Required action = Output, please, exactly those lines of the listing that come before the line with "rfl, hts, rfl⟩", along with that line itself.

+ + + + +

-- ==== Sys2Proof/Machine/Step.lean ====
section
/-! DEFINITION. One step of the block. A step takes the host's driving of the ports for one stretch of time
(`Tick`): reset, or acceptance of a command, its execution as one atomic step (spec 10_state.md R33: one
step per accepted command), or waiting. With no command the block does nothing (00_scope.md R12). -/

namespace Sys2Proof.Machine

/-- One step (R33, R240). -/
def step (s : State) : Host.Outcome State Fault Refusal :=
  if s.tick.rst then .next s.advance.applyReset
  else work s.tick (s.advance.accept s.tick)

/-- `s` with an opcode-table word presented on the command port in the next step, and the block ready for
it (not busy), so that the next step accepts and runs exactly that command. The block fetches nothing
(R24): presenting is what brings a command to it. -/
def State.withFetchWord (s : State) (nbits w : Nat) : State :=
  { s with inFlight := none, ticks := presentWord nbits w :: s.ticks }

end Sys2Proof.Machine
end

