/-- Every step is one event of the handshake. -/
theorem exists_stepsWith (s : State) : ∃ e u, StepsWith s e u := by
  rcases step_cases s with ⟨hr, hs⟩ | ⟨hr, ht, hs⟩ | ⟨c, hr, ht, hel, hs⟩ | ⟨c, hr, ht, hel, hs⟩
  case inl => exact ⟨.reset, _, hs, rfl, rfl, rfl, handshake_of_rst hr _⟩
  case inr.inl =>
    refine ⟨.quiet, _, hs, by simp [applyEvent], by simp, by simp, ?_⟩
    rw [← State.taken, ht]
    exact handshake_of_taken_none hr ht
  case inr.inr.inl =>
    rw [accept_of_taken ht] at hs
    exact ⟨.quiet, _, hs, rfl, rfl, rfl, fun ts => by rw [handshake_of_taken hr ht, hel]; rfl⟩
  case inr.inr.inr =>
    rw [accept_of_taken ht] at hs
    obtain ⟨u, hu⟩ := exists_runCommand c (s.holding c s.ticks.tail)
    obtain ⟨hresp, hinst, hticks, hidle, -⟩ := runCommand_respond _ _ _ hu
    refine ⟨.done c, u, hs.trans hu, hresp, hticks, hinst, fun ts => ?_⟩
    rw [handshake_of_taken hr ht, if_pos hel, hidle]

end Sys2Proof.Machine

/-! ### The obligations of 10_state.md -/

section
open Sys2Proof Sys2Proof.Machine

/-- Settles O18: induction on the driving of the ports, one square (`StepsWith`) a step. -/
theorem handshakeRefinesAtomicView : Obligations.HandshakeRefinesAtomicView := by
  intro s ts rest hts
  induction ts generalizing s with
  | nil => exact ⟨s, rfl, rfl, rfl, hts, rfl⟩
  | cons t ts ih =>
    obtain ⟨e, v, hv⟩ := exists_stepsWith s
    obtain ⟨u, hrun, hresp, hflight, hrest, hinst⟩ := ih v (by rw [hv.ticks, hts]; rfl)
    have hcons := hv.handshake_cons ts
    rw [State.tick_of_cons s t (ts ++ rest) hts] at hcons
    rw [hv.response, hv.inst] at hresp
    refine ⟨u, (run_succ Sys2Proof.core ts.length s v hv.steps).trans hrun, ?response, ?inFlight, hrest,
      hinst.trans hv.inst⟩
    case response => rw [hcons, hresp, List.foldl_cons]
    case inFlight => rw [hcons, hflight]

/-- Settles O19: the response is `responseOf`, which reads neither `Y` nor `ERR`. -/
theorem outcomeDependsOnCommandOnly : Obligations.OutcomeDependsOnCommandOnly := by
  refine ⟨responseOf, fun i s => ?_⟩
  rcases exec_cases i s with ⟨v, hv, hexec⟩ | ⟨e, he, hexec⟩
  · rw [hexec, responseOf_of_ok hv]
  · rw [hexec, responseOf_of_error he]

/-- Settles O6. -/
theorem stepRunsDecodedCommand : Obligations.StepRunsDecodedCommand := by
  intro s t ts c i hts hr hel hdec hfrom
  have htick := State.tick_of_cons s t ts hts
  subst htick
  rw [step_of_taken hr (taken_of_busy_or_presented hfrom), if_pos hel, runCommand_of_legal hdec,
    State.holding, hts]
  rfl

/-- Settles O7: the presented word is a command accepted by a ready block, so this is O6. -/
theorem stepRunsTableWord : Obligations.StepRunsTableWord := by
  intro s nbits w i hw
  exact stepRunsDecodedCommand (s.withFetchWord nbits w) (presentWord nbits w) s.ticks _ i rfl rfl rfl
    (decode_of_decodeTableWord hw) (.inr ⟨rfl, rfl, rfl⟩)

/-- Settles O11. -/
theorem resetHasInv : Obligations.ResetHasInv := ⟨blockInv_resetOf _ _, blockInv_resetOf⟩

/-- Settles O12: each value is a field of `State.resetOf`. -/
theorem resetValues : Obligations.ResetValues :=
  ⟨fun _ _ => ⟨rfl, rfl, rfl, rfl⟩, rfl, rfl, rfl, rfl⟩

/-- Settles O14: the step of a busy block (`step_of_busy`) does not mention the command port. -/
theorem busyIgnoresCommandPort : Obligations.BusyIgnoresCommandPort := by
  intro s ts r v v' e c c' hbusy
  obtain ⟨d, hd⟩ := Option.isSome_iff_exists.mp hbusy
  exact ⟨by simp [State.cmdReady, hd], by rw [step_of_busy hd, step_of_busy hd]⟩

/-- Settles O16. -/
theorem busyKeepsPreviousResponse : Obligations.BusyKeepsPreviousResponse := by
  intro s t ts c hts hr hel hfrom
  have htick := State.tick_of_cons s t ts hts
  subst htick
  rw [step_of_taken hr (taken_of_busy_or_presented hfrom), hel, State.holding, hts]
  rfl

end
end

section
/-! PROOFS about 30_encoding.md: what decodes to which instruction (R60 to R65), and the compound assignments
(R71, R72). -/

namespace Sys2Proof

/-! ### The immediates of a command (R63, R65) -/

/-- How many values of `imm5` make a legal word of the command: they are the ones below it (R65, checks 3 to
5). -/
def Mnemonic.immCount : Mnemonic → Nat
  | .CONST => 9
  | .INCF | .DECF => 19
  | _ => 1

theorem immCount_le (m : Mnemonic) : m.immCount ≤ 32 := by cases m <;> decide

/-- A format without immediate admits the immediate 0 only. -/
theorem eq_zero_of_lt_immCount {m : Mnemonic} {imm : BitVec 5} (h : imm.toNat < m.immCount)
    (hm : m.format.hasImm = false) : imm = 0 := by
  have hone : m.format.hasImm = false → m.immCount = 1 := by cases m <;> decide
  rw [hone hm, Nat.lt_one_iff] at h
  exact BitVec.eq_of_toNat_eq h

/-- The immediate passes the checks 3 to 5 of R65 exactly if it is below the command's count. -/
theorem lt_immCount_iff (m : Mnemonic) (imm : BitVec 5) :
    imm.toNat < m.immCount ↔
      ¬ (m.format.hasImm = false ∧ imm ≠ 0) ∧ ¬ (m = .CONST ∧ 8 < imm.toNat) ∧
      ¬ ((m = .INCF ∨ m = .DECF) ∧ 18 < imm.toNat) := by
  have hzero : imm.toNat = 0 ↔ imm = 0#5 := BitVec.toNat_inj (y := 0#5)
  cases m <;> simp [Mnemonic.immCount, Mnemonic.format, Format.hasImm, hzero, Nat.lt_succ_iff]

+ + + + +

Result of this exercise =
-- ==== Sys2Proof/Machine/Step.lean ====
section
/-! DEFINITION. One step of the block. A step takes the host's driving of the ports for one stretch of time
(`Tick`): reset, or acceptance of a command, its execution as one atomic step (spec 10_state.md R33: one
step per accepted command), or waiting. With no command the block does nothing (00_scope.md R12). -/

namespace Sys2Proof.Machine

/-- One step (R33, R240). -/
def step (s : State) : Host.Outcome State Fault Refusal :=
  if s.tick.rst then .next s.advance.applyReset
  else work s.tick (s.advance.accept s.tick)

/-- `s` with an opcode-table word presented on the command port in the next step, and the block ready for
it (not busy), so that the next step accepts and runs exactly that command. The block fetches nothing
(R24): presenting is what brings a command to it. -/
def State.withFetchWord (s : State) (nbits w : Nat) : State :=
  { s with inFlight := none, ticks := presentWord nbits w :: s.ticks }

end Sys2Proof.Machine
end

/-- Every step is one event of the handshake. -/
theorem exists_stepsWith (s : State) : ∃ e u, StepsWith s e u := by
  rcases step_cases s with ⟨hr, hs⟩ | ⟨hr, ht, hs⟩ | ⟨c, hr, ht, hel, hs⟩ | ⟨c, hr, ht, hel, hs⟩
  case inl => exact ⟨.reset, _, hs, rfl, rfl, rfl, handshake_of_rst hr _⟩
  case inr.inl =>
    refine ⟨.quiet, _, hs, by simp [applyEvent], by simp, by simp, ?_⟩
    rw [← State.taken, ht]
    exact handshake_of_taken_none hr ht
  case inr.inr.inl =>
    rw [accept_of_taken ht] at hs
    exact ⟨.quiet, _, hs, rfl, rfl, rfl, fun ts => by rw [handshake_of_taken hr ht, hel]; rfl⟩
  case inr.inr.inr =>
    rw [accept_of_taken ht] at hs
    obtain ⟨u, hu⟩ := exists_runCommand c (s.holding c s.ticks.tail)
    obtain ⟨hresp, hinst, hticks, hidle, -⟩ := runCommand_respond _ _ _ hu
    refine ⟨.done c, u, hs.trans hu, hresp, hticks, hinst, fun ts => ?_⟩
    rw [handshake_of_taken hr ht, if_pos hel, hidle]

end Sys2Proof.Machine

/-! ### The obligations of 10_state.md -/

section
open Sys2Proof Sys2Proof.Machine

/-- Settles O18: induction on the driving of the ports, one square (`StepsWith`) a step. -/
theorem handshakeRefinesAtomicView : Obligations.HandshakeRefinesAtomicView := by
  intro s ts rest hts
  induction ts generalizing s with
  | nil => exact ⟨s, rfl, rfl, rfl, hts, rfl⟩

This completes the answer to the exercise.